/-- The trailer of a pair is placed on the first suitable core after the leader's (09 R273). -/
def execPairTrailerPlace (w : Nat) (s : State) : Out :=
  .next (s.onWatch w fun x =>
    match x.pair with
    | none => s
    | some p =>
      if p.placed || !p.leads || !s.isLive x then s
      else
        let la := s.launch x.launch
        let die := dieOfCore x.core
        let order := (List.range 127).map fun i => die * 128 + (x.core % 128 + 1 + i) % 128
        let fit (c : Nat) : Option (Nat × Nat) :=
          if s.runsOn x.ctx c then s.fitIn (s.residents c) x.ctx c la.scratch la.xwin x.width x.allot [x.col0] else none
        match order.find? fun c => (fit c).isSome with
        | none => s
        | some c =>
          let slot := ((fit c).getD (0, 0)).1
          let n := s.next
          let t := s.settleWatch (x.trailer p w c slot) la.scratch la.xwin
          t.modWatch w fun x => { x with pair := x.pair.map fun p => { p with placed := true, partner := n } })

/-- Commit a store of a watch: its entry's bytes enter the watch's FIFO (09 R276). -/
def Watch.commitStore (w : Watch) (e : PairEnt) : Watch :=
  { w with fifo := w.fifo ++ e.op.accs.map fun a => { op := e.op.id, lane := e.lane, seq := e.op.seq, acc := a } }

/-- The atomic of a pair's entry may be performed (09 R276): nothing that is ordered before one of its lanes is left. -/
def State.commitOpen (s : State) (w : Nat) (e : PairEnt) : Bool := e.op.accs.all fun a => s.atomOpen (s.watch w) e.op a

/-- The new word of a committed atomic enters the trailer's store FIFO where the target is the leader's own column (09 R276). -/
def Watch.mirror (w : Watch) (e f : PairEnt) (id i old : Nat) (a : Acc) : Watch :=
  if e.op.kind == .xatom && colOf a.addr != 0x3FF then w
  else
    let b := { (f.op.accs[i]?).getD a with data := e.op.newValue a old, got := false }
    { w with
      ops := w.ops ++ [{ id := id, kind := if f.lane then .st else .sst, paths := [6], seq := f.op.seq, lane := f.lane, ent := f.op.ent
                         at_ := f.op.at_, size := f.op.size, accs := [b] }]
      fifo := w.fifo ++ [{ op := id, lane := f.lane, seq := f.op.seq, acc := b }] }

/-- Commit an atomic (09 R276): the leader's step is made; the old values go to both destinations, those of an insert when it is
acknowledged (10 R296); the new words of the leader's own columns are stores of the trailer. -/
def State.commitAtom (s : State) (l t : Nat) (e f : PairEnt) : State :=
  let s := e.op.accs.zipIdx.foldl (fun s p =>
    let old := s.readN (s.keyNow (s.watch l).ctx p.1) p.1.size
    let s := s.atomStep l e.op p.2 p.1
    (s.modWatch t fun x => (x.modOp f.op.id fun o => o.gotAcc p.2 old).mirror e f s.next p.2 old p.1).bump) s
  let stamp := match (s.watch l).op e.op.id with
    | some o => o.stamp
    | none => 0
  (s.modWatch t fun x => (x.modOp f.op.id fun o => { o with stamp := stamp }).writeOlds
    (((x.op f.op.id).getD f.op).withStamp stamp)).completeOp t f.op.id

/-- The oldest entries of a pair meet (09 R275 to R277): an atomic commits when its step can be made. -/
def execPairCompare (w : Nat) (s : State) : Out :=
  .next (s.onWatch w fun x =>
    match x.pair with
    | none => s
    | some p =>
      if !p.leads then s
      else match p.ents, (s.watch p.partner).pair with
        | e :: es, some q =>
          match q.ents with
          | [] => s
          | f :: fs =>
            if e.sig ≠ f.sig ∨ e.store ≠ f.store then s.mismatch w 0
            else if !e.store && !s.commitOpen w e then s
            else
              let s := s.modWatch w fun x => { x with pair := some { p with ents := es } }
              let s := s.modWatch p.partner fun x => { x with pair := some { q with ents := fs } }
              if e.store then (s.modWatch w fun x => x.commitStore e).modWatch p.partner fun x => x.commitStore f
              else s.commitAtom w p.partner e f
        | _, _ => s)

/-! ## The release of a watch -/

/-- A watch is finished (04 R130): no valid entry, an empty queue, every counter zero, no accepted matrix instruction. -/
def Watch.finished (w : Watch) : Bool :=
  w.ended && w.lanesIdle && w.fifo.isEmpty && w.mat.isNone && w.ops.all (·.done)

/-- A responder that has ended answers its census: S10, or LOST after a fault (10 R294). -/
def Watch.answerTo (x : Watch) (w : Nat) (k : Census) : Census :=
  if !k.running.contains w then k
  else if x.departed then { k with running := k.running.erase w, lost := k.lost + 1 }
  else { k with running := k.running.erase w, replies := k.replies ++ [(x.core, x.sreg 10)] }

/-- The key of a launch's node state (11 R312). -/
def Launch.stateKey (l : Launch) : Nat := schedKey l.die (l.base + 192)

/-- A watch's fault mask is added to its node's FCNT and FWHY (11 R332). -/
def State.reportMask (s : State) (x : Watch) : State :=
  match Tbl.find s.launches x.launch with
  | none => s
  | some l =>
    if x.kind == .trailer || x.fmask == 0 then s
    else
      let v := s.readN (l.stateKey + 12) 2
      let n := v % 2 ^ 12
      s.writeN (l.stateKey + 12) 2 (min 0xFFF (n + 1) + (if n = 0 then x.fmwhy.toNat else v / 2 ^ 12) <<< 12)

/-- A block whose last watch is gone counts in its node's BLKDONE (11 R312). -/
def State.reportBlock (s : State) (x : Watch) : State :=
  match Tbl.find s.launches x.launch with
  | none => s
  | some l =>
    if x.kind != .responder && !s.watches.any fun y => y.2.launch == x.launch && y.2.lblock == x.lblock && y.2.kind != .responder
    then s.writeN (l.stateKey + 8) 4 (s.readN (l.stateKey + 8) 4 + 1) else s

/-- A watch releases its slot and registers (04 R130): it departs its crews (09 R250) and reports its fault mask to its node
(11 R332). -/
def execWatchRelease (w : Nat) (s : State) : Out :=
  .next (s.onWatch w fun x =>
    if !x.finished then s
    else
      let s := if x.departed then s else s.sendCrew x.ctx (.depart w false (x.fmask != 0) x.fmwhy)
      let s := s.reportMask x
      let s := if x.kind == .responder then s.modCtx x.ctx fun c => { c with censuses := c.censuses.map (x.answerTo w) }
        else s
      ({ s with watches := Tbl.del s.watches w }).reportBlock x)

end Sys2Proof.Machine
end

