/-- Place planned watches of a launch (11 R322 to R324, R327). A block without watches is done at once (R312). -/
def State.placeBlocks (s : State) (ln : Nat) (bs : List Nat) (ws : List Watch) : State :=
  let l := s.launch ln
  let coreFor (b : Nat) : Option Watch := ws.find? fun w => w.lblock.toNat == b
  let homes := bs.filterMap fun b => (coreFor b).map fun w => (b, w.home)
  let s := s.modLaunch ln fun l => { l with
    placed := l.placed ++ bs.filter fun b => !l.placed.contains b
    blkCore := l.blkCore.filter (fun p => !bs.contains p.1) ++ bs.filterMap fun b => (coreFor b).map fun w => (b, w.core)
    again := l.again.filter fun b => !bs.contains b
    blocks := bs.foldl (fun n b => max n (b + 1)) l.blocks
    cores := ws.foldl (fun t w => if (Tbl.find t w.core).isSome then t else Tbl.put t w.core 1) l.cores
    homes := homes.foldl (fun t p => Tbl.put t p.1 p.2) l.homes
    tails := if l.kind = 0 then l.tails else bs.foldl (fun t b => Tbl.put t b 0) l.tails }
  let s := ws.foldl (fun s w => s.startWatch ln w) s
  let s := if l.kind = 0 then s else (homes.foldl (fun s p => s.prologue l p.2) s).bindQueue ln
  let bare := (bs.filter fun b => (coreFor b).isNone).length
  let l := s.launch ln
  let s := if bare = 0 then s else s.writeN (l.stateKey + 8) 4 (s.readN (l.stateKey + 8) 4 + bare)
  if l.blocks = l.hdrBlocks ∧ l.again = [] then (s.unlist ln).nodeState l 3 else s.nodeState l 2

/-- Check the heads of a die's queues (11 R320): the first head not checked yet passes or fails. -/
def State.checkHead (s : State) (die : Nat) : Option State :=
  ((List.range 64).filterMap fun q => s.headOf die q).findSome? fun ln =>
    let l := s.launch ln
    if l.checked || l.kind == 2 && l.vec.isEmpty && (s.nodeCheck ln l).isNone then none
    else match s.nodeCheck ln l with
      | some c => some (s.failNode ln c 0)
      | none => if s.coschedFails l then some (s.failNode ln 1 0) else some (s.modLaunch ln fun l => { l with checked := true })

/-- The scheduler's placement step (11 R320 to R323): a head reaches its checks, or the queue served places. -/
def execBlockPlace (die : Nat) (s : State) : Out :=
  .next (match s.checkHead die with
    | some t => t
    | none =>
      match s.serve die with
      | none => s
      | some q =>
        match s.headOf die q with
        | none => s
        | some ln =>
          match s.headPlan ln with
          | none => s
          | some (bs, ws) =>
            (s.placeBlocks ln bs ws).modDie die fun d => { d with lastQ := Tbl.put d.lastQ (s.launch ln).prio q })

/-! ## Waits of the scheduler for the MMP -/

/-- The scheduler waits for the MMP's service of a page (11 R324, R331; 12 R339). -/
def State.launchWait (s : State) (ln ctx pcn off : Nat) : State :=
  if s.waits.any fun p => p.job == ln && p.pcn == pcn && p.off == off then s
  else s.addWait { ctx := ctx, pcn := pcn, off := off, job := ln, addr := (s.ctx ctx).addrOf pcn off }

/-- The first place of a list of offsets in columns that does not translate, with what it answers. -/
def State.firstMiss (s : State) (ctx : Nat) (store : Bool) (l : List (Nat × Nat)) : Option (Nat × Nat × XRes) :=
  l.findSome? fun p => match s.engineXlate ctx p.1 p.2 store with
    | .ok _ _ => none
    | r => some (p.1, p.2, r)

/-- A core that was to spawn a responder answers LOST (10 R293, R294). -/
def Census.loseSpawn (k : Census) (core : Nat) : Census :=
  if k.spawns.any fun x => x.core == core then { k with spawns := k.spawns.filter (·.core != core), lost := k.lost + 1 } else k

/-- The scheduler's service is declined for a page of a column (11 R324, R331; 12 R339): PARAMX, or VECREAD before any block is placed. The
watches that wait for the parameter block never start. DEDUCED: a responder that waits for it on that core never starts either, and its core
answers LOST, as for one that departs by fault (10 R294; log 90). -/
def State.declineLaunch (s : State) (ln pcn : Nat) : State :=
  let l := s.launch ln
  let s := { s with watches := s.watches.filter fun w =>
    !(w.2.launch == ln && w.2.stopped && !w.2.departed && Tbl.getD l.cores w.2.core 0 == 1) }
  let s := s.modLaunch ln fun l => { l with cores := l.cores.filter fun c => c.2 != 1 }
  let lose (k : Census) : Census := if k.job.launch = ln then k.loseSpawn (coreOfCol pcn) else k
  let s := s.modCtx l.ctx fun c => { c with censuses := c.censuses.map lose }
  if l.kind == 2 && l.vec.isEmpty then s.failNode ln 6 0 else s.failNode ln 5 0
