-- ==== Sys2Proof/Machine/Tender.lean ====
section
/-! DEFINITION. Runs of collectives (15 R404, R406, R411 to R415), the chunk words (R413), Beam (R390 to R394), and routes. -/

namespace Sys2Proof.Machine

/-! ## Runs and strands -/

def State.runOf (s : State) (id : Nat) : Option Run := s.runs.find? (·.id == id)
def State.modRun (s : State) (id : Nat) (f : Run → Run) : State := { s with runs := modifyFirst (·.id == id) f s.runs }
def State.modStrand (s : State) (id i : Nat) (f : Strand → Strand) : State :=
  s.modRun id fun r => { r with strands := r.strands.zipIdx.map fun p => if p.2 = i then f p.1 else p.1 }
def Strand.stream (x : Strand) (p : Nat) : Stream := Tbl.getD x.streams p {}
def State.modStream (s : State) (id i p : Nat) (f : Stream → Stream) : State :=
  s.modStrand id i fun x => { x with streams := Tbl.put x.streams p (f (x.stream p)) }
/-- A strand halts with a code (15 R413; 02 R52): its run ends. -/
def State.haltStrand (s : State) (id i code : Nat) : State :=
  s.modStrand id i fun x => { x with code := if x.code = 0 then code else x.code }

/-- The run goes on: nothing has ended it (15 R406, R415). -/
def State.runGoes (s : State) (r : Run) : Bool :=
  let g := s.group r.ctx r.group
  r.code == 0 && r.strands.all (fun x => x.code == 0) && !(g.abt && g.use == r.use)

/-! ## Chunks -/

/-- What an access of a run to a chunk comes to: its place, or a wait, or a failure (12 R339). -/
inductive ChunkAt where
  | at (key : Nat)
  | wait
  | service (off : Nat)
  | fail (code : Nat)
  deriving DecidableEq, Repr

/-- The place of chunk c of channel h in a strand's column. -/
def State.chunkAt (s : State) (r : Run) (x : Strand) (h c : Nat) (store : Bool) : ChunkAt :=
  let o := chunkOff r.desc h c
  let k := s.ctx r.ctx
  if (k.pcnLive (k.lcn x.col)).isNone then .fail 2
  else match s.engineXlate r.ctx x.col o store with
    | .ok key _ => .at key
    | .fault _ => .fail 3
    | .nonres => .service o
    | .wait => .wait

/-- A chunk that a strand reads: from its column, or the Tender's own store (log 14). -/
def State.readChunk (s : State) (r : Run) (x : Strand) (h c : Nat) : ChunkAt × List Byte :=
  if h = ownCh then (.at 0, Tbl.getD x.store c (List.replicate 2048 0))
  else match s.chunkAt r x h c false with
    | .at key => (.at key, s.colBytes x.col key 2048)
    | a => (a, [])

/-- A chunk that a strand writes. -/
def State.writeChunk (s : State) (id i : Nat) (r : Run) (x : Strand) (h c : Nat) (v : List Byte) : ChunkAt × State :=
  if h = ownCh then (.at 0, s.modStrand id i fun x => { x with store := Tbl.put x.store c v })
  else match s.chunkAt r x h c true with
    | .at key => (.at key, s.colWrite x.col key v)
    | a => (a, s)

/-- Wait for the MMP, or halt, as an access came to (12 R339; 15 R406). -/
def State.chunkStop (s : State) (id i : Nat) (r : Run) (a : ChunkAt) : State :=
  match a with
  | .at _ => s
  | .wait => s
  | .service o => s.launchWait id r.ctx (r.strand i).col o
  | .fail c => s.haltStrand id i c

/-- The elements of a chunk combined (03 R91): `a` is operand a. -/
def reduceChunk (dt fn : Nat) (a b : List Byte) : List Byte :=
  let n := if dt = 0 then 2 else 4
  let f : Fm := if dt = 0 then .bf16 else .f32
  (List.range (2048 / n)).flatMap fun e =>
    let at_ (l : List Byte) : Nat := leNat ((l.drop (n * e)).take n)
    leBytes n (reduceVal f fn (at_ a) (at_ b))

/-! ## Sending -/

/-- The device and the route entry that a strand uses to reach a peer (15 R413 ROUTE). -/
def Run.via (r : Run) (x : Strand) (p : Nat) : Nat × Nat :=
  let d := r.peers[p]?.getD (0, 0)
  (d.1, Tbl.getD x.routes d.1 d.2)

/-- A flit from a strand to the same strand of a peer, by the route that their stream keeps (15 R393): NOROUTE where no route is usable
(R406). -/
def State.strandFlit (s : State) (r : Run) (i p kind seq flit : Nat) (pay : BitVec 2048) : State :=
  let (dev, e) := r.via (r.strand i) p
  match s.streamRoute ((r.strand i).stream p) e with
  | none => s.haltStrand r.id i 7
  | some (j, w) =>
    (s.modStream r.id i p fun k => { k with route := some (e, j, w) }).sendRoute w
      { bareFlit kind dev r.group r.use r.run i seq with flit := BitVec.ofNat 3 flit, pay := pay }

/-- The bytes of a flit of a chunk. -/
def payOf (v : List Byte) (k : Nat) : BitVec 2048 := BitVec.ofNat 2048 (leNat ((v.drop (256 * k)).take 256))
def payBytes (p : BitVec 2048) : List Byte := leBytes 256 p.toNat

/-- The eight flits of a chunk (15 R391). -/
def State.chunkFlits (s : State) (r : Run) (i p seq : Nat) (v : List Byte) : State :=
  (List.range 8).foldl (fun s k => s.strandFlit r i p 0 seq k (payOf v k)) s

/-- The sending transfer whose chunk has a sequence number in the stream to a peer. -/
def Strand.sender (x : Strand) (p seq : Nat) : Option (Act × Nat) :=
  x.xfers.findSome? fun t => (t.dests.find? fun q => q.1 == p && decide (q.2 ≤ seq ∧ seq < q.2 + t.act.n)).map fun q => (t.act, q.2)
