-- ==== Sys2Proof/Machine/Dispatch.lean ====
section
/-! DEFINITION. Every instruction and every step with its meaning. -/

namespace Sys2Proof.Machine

____

Using the records above, copy every line that has the word "ended" in it.

§ Written response
  w.ended && w.lanesIdle && w.fifo.isEmpty && w.mat.isNone && w.ops.all (·.done)
/-- A responder that has ended answers its census: S10, or LOST after a fault (10 R294). -/
/-- The run goes on: nothing has ended it (15 R406, R415). -/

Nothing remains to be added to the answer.